## Prompt
Of the entries below, return exactly those lines that fall between the one containing "-- ==== Sys2Proof/Decode.lean" and the one containing "condition holds. -/", the two end lines included.

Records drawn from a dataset
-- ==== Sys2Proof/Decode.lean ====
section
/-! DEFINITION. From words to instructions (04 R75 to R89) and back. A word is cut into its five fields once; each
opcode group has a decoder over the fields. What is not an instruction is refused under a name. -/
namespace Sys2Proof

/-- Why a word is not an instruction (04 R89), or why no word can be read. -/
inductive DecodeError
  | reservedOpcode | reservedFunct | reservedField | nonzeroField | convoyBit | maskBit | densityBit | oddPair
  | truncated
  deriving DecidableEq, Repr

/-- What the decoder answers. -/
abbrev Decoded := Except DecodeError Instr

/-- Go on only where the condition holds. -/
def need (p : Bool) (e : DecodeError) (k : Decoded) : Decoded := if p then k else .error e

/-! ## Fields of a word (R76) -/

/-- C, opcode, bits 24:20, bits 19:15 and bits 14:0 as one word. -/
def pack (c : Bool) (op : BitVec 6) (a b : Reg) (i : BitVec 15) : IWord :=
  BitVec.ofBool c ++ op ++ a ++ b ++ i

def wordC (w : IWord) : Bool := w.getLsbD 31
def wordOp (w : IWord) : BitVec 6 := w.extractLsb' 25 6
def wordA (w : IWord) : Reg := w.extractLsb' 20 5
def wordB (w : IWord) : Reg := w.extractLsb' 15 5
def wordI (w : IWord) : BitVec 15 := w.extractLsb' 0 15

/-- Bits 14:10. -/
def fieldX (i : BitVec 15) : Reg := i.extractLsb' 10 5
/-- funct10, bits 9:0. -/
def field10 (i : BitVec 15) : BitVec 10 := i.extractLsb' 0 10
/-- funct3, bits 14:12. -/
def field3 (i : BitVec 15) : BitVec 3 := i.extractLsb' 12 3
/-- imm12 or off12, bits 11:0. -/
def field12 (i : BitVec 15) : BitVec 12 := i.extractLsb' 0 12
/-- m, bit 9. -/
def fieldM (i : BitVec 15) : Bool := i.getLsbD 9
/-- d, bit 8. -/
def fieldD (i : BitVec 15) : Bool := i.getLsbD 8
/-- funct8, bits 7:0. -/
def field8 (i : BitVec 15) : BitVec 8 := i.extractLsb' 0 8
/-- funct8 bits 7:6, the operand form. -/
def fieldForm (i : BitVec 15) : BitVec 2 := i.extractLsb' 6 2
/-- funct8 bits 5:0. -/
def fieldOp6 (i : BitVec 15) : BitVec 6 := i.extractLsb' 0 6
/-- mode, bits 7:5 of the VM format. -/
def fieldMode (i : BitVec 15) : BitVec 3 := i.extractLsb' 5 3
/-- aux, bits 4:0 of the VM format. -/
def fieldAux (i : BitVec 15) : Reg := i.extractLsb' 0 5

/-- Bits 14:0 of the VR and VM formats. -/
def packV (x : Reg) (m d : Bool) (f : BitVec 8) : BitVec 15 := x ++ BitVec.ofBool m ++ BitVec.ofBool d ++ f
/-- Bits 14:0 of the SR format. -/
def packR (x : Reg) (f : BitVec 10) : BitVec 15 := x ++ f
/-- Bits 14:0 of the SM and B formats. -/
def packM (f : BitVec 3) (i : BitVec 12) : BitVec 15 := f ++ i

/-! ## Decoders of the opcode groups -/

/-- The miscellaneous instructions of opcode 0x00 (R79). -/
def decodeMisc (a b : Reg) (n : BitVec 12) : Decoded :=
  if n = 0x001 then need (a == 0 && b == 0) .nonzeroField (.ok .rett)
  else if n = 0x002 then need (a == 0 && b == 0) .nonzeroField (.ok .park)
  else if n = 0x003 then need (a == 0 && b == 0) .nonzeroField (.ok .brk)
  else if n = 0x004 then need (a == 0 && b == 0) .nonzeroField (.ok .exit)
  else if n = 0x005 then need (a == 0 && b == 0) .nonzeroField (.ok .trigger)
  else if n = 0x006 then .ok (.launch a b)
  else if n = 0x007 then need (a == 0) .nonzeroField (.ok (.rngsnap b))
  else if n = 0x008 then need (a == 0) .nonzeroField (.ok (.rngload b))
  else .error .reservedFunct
* * *
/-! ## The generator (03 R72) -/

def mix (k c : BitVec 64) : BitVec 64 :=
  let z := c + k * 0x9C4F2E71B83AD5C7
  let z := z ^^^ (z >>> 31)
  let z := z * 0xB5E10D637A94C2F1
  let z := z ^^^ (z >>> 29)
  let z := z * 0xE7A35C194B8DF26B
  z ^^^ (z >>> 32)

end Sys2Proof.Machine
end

## Final answer
-- ==== Sys2Proof/Decode.lean ====
section
/-! DEFINITION. From words to instructions (04 R75 to R89) and back. A word is cut into its five fields once; each
opcode group has a decoder over the fields. What is not an instruction is refused under a name. -/
namespace Sys2Proof

/-- Why a word is not an instruction (04 R89), or why no word can be read. -/
inductive DecodeError
  | reservedOpcode | reservedFunct | reservedField | nonzeroField | convoyBit | maskBit | densityBit | oddPair
  | truncated
  deriving DecidableEq, Repr

/-- What the decoder answers. -/
abbrev Decoded := Except DecodeError Instr

/-- Go on only where the condition holds. -/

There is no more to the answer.